• PROBLEM
For each line of the data below that holds "leaveQueue", copy the line.
(EXERCISE DATA)
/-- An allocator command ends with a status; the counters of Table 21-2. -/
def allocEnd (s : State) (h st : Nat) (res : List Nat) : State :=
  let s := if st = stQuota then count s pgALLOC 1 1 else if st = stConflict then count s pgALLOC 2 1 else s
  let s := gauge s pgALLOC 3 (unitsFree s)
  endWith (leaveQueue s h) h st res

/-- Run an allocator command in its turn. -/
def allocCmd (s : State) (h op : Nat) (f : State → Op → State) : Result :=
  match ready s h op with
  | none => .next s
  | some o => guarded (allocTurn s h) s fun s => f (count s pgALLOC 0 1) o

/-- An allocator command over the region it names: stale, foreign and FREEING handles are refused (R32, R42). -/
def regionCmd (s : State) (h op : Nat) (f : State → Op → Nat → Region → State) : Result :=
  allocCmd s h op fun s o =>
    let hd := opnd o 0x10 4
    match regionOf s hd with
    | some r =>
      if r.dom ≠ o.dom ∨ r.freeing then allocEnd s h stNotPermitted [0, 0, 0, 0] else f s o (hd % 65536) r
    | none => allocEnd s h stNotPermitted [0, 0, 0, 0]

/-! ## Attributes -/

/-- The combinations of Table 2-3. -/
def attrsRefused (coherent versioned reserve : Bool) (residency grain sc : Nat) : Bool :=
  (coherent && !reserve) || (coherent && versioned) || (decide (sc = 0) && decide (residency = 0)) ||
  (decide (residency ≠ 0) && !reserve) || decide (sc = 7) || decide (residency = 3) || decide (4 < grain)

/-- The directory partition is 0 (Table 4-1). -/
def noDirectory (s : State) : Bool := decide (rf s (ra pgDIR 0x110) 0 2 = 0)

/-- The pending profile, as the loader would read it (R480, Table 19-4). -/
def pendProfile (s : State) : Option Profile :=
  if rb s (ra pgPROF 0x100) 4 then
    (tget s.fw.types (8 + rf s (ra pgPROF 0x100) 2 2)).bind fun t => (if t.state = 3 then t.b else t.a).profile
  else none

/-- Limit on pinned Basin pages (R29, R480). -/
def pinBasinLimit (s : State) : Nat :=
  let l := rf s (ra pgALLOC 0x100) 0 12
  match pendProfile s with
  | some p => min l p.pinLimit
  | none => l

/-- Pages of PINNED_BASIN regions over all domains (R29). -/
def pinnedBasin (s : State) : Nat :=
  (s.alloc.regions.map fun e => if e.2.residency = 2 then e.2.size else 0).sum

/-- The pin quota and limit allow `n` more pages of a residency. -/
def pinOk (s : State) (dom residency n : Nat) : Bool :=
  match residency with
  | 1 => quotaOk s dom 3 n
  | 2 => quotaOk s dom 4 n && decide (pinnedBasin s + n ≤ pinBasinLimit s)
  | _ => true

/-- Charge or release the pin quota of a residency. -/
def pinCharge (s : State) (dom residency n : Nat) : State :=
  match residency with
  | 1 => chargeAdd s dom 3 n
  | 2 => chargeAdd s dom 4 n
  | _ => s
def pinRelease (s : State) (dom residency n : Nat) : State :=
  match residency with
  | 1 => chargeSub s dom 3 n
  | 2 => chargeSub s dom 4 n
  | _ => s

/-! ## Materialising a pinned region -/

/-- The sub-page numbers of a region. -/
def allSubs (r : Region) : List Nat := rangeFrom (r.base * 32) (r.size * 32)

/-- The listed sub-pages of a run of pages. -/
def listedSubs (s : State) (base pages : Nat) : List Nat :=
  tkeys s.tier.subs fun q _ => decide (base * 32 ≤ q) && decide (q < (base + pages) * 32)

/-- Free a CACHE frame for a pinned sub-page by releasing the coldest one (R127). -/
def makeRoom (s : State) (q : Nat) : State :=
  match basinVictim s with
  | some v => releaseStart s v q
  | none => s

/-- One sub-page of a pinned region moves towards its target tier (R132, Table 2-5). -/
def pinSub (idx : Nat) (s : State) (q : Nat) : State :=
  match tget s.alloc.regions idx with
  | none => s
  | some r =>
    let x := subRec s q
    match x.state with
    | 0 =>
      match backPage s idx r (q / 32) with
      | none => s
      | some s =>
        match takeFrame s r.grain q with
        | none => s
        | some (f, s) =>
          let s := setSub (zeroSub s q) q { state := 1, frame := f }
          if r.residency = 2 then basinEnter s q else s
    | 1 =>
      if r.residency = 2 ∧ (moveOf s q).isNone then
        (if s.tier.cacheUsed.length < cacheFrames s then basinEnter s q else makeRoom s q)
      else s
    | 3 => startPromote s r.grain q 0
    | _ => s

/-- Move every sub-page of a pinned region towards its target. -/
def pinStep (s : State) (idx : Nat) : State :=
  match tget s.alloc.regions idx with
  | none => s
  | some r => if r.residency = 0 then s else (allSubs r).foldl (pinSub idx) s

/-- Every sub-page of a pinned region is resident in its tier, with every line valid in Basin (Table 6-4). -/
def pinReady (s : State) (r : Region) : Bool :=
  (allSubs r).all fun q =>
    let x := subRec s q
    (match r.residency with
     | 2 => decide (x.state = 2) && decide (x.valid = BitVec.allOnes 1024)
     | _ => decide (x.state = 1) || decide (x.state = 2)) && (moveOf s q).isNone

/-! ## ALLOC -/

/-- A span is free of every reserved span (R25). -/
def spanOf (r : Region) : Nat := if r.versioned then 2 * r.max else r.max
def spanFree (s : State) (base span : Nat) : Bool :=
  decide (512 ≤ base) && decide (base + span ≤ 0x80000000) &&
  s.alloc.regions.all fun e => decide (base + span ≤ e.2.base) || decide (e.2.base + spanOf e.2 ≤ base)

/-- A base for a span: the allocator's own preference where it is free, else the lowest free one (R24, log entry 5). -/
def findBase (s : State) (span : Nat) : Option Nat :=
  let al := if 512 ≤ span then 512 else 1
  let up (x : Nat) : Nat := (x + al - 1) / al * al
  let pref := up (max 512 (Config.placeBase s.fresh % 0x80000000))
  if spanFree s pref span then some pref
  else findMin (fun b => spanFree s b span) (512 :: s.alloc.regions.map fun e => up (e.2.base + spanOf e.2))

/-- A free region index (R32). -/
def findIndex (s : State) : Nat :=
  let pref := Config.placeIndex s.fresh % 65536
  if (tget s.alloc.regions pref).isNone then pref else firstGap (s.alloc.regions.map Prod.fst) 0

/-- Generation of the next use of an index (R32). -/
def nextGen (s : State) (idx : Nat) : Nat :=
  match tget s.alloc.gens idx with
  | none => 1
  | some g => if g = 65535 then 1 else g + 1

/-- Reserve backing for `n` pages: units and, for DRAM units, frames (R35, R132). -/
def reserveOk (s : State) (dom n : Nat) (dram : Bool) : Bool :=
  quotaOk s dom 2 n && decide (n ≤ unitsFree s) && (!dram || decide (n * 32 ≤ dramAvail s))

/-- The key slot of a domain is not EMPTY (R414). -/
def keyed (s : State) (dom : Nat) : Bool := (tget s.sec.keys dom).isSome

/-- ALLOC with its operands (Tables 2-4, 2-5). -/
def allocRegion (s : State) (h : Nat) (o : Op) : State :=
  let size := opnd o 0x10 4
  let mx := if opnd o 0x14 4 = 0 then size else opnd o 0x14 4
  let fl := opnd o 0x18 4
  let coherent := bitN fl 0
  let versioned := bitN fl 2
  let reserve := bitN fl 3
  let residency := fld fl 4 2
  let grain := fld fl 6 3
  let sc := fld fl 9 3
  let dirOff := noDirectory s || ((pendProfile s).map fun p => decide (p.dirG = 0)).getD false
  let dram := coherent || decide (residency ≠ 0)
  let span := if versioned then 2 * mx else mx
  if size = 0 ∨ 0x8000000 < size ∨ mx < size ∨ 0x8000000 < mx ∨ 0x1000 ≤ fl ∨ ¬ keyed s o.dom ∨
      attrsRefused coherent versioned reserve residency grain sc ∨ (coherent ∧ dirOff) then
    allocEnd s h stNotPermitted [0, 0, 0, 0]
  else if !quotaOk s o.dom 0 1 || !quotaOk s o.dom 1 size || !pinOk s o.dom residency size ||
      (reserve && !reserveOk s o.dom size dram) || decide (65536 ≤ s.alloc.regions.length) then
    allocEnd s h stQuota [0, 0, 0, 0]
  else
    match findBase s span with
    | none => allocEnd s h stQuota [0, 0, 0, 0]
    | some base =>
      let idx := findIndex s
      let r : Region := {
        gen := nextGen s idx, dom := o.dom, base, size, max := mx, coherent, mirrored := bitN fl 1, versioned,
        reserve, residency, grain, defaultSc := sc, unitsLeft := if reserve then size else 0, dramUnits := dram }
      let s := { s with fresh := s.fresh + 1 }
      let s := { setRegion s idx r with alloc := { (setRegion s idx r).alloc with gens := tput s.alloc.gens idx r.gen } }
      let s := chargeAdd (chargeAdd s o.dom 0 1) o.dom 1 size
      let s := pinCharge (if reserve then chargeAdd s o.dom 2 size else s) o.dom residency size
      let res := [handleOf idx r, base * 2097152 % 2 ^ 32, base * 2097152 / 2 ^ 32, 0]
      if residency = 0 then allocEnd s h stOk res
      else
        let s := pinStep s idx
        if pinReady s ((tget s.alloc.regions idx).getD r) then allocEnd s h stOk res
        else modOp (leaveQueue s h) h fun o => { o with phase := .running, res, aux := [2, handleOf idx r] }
(End EXERCISE DATA)
(EXERCISE DATA)
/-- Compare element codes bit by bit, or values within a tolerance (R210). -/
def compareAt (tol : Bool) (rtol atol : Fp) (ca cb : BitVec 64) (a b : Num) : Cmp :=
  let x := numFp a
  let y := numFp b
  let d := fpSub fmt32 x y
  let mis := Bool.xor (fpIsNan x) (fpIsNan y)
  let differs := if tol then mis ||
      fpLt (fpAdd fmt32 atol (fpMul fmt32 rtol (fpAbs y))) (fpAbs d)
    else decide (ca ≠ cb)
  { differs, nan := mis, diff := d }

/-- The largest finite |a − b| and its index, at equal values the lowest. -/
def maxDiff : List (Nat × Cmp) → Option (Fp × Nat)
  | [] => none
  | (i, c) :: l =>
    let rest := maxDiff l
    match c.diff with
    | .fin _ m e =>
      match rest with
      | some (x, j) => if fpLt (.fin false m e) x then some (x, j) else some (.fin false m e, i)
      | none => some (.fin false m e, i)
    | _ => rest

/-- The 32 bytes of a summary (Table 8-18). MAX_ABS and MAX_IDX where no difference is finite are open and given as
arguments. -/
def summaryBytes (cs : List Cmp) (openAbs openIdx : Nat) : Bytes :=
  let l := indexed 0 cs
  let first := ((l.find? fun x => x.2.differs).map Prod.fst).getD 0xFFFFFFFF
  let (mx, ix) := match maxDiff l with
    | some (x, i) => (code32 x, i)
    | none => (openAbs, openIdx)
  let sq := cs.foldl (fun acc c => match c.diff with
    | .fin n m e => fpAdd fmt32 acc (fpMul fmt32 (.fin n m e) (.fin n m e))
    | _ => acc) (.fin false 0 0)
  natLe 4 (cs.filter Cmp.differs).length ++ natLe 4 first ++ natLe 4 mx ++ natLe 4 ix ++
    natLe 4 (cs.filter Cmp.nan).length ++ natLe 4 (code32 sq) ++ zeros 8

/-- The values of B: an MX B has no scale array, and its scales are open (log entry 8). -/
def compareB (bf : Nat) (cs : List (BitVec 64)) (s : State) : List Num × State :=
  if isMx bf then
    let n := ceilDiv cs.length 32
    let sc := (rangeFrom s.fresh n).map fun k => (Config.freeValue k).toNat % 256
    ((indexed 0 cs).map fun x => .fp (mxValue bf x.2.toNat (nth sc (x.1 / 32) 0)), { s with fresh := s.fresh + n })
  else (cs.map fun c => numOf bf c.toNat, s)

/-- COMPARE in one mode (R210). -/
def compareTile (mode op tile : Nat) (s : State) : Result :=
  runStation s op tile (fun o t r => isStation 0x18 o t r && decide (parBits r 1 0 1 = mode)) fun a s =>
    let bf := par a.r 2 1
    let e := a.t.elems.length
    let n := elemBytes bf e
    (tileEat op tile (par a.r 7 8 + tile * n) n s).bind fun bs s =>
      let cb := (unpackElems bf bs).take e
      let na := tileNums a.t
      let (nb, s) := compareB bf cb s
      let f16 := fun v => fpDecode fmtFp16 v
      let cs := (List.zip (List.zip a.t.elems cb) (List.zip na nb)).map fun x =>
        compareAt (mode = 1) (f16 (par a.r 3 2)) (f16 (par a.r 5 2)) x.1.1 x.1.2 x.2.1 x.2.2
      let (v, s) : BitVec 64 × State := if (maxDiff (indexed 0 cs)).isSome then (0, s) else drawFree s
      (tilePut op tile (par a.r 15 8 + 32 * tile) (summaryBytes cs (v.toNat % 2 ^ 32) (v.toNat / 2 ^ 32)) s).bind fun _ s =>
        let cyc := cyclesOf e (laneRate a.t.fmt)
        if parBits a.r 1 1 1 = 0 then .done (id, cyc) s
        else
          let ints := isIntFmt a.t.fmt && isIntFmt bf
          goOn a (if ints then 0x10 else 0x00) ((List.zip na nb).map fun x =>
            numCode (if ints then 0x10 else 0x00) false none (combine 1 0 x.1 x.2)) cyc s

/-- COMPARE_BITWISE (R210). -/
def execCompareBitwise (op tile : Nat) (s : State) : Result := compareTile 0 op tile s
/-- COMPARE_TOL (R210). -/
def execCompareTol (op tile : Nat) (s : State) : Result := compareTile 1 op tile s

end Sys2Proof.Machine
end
(End EXERCISE DATA)
• YOUR SOLUTION
  endWith (leaveQueue s h) h st res
        else modOp (leaveQueue s h) h fun o => { o with phase := .running, res, aux := [2, handleOf idx r] }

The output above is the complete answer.